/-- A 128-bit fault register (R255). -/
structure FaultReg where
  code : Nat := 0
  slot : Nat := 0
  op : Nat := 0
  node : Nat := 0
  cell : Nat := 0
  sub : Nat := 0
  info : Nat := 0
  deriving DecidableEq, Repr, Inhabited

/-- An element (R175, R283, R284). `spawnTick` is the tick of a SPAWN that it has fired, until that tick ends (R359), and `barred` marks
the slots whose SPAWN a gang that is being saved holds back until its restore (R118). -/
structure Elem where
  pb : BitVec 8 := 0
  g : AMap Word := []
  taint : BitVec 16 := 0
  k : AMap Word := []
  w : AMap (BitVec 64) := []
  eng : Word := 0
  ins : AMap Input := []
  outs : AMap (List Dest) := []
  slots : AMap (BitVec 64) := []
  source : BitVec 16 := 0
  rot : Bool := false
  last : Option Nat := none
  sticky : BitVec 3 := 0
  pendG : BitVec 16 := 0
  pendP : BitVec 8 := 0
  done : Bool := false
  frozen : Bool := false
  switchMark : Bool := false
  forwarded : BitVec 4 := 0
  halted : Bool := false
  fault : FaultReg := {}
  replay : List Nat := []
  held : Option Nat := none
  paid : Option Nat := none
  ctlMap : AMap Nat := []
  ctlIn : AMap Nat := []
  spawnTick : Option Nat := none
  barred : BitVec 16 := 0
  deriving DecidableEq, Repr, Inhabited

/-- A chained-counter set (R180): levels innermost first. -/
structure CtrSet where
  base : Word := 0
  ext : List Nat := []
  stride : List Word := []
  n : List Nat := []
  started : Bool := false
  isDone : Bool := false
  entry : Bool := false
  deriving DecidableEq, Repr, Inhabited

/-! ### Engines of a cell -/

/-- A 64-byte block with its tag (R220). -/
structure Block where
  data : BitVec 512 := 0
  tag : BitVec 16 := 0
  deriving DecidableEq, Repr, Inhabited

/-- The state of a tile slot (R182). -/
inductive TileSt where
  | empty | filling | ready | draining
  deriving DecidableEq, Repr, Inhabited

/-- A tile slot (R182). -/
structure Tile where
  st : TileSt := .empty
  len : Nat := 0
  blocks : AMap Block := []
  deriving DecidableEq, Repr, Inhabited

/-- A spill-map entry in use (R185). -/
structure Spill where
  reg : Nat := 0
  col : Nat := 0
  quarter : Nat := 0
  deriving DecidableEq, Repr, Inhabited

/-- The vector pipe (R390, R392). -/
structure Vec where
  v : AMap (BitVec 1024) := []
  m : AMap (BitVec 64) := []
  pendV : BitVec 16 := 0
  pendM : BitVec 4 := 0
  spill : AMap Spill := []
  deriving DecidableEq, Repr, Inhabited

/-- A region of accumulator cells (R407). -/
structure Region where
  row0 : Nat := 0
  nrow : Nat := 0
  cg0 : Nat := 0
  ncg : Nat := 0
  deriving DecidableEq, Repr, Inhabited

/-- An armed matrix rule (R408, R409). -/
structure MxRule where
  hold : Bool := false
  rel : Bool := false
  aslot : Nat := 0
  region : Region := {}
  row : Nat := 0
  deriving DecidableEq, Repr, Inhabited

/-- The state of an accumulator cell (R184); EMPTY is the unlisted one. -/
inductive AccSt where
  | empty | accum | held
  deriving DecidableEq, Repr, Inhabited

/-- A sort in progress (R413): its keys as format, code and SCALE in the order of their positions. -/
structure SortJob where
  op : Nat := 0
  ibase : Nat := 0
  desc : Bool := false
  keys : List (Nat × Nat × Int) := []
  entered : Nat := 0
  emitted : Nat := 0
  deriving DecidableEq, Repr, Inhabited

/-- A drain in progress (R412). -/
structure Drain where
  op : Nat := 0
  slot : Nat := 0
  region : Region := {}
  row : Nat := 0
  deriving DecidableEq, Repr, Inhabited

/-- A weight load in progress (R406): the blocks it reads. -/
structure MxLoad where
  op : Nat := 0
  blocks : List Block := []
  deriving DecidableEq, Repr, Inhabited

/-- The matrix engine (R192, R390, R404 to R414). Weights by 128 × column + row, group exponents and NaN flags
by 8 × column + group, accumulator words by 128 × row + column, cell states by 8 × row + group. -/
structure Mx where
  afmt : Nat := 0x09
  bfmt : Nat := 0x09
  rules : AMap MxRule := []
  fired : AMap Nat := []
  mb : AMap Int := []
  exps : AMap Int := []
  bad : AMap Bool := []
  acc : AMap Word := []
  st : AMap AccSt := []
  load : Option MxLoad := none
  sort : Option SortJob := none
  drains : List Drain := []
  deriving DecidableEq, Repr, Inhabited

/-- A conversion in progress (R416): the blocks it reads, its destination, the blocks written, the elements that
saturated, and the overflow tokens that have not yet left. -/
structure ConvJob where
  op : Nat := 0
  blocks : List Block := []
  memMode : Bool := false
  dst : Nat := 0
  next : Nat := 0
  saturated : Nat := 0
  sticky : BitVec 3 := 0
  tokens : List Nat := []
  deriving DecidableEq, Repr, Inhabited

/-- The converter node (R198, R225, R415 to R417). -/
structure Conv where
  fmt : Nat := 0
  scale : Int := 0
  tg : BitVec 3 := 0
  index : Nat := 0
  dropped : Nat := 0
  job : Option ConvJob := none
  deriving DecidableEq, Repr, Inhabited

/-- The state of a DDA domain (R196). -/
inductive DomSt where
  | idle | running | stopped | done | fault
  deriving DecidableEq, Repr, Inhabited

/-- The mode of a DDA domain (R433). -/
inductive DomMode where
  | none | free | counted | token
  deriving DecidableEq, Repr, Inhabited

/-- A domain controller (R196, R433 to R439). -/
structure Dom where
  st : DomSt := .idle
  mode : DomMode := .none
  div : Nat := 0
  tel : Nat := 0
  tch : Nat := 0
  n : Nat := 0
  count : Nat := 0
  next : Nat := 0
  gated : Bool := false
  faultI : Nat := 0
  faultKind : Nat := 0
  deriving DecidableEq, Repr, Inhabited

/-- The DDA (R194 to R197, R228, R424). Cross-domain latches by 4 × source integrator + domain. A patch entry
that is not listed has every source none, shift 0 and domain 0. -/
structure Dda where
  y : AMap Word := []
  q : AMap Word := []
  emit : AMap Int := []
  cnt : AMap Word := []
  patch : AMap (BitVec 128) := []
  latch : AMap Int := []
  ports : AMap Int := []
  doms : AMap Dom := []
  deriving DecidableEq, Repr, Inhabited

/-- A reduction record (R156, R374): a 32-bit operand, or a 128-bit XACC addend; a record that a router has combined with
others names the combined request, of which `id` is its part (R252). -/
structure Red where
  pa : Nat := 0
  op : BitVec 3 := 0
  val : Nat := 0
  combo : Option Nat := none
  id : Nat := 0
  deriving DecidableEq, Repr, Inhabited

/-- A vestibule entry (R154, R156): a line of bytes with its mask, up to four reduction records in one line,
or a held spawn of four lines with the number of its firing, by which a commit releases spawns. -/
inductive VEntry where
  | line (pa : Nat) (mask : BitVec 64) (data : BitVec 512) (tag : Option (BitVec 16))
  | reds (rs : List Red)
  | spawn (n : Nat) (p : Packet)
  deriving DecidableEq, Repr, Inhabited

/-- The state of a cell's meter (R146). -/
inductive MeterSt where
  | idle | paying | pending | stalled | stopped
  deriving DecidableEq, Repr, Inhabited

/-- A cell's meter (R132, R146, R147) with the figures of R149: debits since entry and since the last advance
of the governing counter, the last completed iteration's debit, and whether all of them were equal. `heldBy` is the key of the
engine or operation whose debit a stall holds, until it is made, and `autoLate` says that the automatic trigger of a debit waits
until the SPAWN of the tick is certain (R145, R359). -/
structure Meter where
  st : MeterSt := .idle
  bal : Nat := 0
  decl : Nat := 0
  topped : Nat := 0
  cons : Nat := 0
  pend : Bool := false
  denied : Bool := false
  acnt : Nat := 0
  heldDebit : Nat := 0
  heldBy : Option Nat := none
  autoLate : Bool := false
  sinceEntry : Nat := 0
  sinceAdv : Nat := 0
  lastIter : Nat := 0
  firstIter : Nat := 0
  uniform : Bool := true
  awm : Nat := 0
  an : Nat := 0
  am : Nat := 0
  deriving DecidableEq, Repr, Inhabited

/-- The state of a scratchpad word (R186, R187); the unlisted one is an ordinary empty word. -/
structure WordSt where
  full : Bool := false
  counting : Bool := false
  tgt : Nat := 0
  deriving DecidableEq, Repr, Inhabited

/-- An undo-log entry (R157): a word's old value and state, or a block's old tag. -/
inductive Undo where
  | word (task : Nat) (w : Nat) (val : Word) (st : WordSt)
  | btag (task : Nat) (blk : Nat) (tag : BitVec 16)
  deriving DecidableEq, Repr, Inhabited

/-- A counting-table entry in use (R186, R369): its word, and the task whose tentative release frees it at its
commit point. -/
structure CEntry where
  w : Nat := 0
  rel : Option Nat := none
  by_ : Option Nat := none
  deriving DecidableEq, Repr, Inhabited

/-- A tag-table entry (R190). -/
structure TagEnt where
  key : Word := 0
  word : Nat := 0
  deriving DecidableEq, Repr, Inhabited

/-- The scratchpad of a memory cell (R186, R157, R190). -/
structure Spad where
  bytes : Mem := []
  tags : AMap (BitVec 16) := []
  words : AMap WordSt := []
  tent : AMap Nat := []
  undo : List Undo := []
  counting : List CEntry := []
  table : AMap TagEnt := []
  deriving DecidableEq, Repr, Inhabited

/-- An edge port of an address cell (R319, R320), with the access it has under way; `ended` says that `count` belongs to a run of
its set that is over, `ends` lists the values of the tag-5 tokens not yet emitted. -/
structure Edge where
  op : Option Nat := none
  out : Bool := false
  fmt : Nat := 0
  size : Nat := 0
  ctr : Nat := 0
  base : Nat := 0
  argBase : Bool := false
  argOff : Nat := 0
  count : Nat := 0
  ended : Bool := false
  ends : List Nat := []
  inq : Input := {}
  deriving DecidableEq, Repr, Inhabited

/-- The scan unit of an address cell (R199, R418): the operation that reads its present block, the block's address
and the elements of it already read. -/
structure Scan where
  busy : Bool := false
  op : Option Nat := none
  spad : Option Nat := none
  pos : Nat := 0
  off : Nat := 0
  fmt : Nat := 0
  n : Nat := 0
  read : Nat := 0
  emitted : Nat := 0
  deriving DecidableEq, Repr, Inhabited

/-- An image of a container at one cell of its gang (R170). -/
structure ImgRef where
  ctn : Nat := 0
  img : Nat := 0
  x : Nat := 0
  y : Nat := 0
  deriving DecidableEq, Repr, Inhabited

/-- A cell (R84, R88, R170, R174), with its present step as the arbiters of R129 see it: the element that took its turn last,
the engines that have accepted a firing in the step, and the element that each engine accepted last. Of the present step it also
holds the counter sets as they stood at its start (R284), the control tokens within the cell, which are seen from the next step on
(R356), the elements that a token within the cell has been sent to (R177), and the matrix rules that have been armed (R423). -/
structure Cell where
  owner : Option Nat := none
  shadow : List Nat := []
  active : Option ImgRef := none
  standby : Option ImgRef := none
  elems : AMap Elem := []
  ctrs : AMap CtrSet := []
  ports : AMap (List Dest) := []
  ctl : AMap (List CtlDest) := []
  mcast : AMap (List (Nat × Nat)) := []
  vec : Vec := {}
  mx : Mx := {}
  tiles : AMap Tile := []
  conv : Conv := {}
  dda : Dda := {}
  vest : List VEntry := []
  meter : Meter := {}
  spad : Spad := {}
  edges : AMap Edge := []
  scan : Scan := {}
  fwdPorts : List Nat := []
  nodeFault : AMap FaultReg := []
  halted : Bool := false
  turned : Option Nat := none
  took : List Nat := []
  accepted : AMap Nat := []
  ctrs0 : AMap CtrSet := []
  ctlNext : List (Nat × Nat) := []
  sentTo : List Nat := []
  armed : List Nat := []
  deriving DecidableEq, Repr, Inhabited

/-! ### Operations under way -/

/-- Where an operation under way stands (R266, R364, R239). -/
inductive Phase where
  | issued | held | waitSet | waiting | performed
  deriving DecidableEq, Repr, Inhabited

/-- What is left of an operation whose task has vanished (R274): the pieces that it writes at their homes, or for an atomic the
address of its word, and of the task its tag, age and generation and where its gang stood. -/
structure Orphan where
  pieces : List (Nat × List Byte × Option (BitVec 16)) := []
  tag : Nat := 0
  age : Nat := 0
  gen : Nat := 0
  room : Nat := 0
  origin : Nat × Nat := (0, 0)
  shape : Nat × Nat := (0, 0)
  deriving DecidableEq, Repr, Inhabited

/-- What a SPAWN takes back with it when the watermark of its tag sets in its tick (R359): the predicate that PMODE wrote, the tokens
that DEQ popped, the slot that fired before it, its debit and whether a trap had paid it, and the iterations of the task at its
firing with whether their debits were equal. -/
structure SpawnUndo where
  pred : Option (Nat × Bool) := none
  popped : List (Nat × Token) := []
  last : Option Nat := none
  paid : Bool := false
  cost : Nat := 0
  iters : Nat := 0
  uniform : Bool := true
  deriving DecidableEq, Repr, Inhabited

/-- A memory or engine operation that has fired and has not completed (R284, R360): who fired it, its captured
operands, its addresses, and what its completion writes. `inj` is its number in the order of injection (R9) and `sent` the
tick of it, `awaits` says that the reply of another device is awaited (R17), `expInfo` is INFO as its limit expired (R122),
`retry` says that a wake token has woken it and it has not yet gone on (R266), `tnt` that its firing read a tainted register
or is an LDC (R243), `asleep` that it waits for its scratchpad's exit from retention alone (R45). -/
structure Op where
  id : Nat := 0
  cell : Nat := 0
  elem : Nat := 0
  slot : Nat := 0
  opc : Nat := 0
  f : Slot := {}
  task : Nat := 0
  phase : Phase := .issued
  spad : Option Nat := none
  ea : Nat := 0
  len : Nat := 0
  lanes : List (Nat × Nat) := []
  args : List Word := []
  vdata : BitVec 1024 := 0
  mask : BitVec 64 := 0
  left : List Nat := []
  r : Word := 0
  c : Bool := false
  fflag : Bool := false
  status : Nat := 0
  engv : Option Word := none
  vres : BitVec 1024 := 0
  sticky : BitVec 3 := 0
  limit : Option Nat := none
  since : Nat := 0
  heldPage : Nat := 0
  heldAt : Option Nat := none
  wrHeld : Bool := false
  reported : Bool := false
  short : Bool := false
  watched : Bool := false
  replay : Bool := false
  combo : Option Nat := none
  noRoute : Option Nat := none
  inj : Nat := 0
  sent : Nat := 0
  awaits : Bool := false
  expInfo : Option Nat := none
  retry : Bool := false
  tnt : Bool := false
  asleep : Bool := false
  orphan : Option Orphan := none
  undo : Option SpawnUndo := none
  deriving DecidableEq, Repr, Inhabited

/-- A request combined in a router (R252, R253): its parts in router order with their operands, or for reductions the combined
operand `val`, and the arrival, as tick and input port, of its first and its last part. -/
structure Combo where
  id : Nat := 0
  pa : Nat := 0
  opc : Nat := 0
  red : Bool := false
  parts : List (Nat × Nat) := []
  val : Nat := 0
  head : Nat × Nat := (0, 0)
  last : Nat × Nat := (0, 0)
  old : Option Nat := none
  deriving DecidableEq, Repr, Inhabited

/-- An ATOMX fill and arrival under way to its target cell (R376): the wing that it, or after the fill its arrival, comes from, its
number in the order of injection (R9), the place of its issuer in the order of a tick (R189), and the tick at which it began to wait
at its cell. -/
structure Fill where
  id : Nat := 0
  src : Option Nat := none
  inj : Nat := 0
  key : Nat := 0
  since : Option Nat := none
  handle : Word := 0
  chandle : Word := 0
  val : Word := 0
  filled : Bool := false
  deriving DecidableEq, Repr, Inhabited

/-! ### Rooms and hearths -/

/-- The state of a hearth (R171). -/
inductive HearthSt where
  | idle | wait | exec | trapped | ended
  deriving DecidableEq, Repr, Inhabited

★ ★ ★ ★

» **TASK DESCRIPTION**
Reproduce exactly, and only, the part of the listing above that begins at the line with "pendV : BitVec 16 := 0" and goes on through the line with "(R408, R409). -/".

» **OUTPUT FOR THIS TASK**
  pendV : BitVec 16 := 0
  pendM : BitVec 4 := 0
  spill : AMap Spill := []
  deriving DecidableEq, Repr, Inhabited

/-- A region of accumulator cells (R407). -/
structure Region where
  row0 : Nat := 0
  nrow : Nat := 0
  cg0 : Nat := 0
  ncg : Nat := 0
  deriving DecidableEq, Repr, Inhabited

/-- An armed matrix rule (R408, R409). -/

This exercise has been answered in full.